WHAT THE EXERCISE ASKS – From the very first line down to the line containing "match xs with", write out the material exactly as it appears, and no more.

DATA RECORDS –
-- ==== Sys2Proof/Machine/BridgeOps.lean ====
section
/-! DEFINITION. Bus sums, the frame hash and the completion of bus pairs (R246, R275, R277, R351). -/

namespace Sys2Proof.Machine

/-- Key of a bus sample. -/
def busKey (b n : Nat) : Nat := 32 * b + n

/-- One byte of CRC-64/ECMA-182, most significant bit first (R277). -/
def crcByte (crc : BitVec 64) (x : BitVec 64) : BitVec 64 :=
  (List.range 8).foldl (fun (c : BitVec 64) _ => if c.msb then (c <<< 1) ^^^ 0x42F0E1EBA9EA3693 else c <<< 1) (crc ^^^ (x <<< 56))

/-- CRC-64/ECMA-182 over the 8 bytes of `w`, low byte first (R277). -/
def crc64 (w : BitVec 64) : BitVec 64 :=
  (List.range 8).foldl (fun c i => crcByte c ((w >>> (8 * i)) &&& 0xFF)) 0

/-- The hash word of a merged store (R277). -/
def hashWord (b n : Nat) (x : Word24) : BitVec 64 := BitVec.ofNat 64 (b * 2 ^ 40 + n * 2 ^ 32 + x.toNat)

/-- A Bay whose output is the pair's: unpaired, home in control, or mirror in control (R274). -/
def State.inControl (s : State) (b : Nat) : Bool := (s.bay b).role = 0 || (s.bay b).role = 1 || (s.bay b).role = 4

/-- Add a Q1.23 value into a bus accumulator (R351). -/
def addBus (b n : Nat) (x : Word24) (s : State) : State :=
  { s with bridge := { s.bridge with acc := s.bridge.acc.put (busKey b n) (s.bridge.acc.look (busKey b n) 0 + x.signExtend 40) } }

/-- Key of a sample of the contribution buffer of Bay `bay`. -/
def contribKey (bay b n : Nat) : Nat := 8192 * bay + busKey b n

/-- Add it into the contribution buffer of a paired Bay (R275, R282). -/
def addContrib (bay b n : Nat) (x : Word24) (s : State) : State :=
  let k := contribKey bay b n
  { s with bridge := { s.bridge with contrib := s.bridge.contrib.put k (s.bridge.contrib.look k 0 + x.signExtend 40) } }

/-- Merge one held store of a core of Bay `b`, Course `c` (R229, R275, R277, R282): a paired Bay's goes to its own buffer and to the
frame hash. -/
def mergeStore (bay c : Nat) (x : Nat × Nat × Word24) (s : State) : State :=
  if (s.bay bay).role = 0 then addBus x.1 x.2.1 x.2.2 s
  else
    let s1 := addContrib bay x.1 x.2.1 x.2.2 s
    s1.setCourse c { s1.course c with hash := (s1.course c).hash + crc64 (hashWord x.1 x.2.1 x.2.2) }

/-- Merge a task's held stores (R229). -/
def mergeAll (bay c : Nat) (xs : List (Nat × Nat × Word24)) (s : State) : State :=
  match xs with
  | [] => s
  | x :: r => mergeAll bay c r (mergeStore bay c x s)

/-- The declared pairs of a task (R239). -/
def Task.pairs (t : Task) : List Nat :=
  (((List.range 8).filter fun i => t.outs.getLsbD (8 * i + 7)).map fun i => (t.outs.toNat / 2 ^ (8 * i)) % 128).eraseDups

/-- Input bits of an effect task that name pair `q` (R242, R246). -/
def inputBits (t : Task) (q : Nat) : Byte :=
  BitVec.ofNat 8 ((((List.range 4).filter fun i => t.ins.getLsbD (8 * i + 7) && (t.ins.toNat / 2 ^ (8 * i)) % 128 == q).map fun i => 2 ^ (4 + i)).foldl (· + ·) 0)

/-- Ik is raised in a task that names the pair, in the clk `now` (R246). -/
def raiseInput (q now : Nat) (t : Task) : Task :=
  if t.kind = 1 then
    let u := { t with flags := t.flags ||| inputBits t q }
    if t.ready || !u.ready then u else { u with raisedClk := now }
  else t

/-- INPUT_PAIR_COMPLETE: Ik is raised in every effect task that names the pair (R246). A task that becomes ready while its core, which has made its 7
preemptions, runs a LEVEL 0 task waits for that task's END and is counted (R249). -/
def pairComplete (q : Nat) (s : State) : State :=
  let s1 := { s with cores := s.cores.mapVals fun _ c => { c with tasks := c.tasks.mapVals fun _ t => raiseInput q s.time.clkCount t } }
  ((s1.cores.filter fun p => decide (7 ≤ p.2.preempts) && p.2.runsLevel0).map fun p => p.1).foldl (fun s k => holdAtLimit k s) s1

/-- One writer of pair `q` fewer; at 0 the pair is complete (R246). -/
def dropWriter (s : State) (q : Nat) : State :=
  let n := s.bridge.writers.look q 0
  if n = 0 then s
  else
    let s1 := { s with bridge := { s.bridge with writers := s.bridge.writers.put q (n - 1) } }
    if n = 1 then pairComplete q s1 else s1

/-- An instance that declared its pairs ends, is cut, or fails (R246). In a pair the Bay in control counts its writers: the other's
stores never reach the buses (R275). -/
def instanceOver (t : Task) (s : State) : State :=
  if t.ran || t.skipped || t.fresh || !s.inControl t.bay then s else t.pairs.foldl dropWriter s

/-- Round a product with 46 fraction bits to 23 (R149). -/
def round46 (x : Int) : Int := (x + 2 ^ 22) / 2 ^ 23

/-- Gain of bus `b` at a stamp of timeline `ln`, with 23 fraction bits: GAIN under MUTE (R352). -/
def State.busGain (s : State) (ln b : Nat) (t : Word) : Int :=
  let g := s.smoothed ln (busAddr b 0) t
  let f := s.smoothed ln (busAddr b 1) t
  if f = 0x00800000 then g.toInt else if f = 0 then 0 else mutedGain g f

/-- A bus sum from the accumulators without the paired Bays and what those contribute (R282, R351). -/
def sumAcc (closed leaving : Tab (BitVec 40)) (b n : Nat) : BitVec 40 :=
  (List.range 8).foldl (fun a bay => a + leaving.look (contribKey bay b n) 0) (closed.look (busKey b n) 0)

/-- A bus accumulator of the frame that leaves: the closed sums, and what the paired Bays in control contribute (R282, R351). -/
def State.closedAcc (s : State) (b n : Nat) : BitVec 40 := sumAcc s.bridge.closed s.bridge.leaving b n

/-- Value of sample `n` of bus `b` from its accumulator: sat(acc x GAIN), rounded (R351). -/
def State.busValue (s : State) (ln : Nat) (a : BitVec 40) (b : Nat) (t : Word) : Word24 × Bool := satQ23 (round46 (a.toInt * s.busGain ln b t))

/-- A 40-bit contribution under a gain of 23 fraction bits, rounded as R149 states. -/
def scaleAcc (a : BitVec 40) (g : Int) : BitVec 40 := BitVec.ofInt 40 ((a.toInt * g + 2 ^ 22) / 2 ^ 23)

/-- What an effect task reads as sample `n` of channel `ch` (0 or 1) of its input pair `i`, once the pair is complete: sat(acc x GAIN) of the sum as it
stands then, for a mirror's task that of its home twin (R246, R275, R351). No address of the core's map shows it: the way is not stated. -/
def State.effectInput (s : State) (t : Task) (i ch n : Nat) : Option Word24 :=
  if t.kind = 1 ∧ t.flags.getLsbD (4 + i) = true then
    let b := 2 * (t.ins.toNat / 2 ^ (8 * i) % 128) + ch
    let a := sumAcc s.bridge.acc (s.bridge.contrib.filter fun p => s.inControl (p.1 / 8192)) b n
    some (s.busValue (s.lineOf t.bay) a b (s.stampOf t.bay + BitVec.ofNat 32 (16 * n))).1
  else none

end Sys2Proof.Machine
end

OUTPUT –
-- ==== Sys2Proof/Machine/BridgeOps.lean ====
section
/-! DEFINITION. Bus sums, the frame hash and the completion of bus pairs (R246, R275, R277, R351). -/

namespace Sys2Proof.Machine

/-- Key of a bus sample. -/
def busKey (b n : Nat) : Nat := 32 * b + n

/-- One byte of CRC-64/ECMA-182, most significant bit first (R277). -/
def crcByte (crc : BitVec 64) (x : BitVec 64) : BitVec 64 :=
  (List.range 8).foldl (fun (c : BitVec 64) _ => if c.msb then (c <<< 1) ^^^ 0x42F0E1EBA9EA3693 else c <<< 1) (crc ^^^ (x <<< 56))

/-- CRC-64/ECMA-182 over the 8 bytes of `w`, low byte first (R277). -/
def crc64 (w : BitVec 64) : BitVec 64 :=
  (List.range 8).foldl (fun c i => crcByte c ((w >>> (8 * i)) &&& 0xFF)) 0

/-- The hash word of a merged store (R277). -/
def hashWord (b n : Nat) (x : Word24) : BitVec 64 := BitVec.ofNat 64 (b * 2 ^ 40 + n * 2 ^ 32 + x.toNat)

/-- A Bay whose output is the pair's: unpaired, home in control, or mirror in control (R274). -/
def State.inControl (s : State) (b : Nat) : Bool := (s.bay b).role = 0 || (s.bay b).role = 1 || (s.bay b).role = 4

/-- Add a Q1.23 value into a bus accumulator (R351). -/
def addBus (b n : Nat) (x : Word24) (s : State) : State :=
  { s with bridge := { s.bridge with acc := s.bridge.acc.put (busKey b n) (s.bridge.acc.look (busKey b n) 0 + x.signExtend 40) } }

/-- Key of a sample of the contribution buffer of Bay `bay`. -/
def contribKey (bay b n : Nat) : Nat := 8192 * bay + busKey b n

/-- Add it into the contribution buffer of a paired Bay (R275, R282). -/
def addContrib (bay b n : Nat) (x : Word24) (s : State) : State :=
  let k := contribKey bay b n
  { s with bridge := { s.bridge with contrib := s.bridge.contrib.put k (s.bridge.contrib.look k 0 + x.signExtend 40) } }

/-- Merge one held store of a core of Bay `b`, Course `c` (R229, R275, R277, R282): a paired Bay's goes to its own buffer and to the
frame hash. -/
def mergeStore (bay c : Nat) (x : Nat × Nat × Word24) (s : State) : State :=
  if (s.bay bay).role = 0 then addBus x.1 x.2.1 x.2.2 s
  else
    let s1 := addContrib bay x.1 x.2.1 x.2.2 s
    s1.setCourse c { s1.course c with hash := (s1.course c).hash + crc64 (hashWord x.1 x.2.1 x.2.2) }

/-- Merge a task's held stores (R229). -/
def mergeAll (bay c : Nat) (xs : List (Nat × Nat × Word24)) (s : State) : State :=
  match xs with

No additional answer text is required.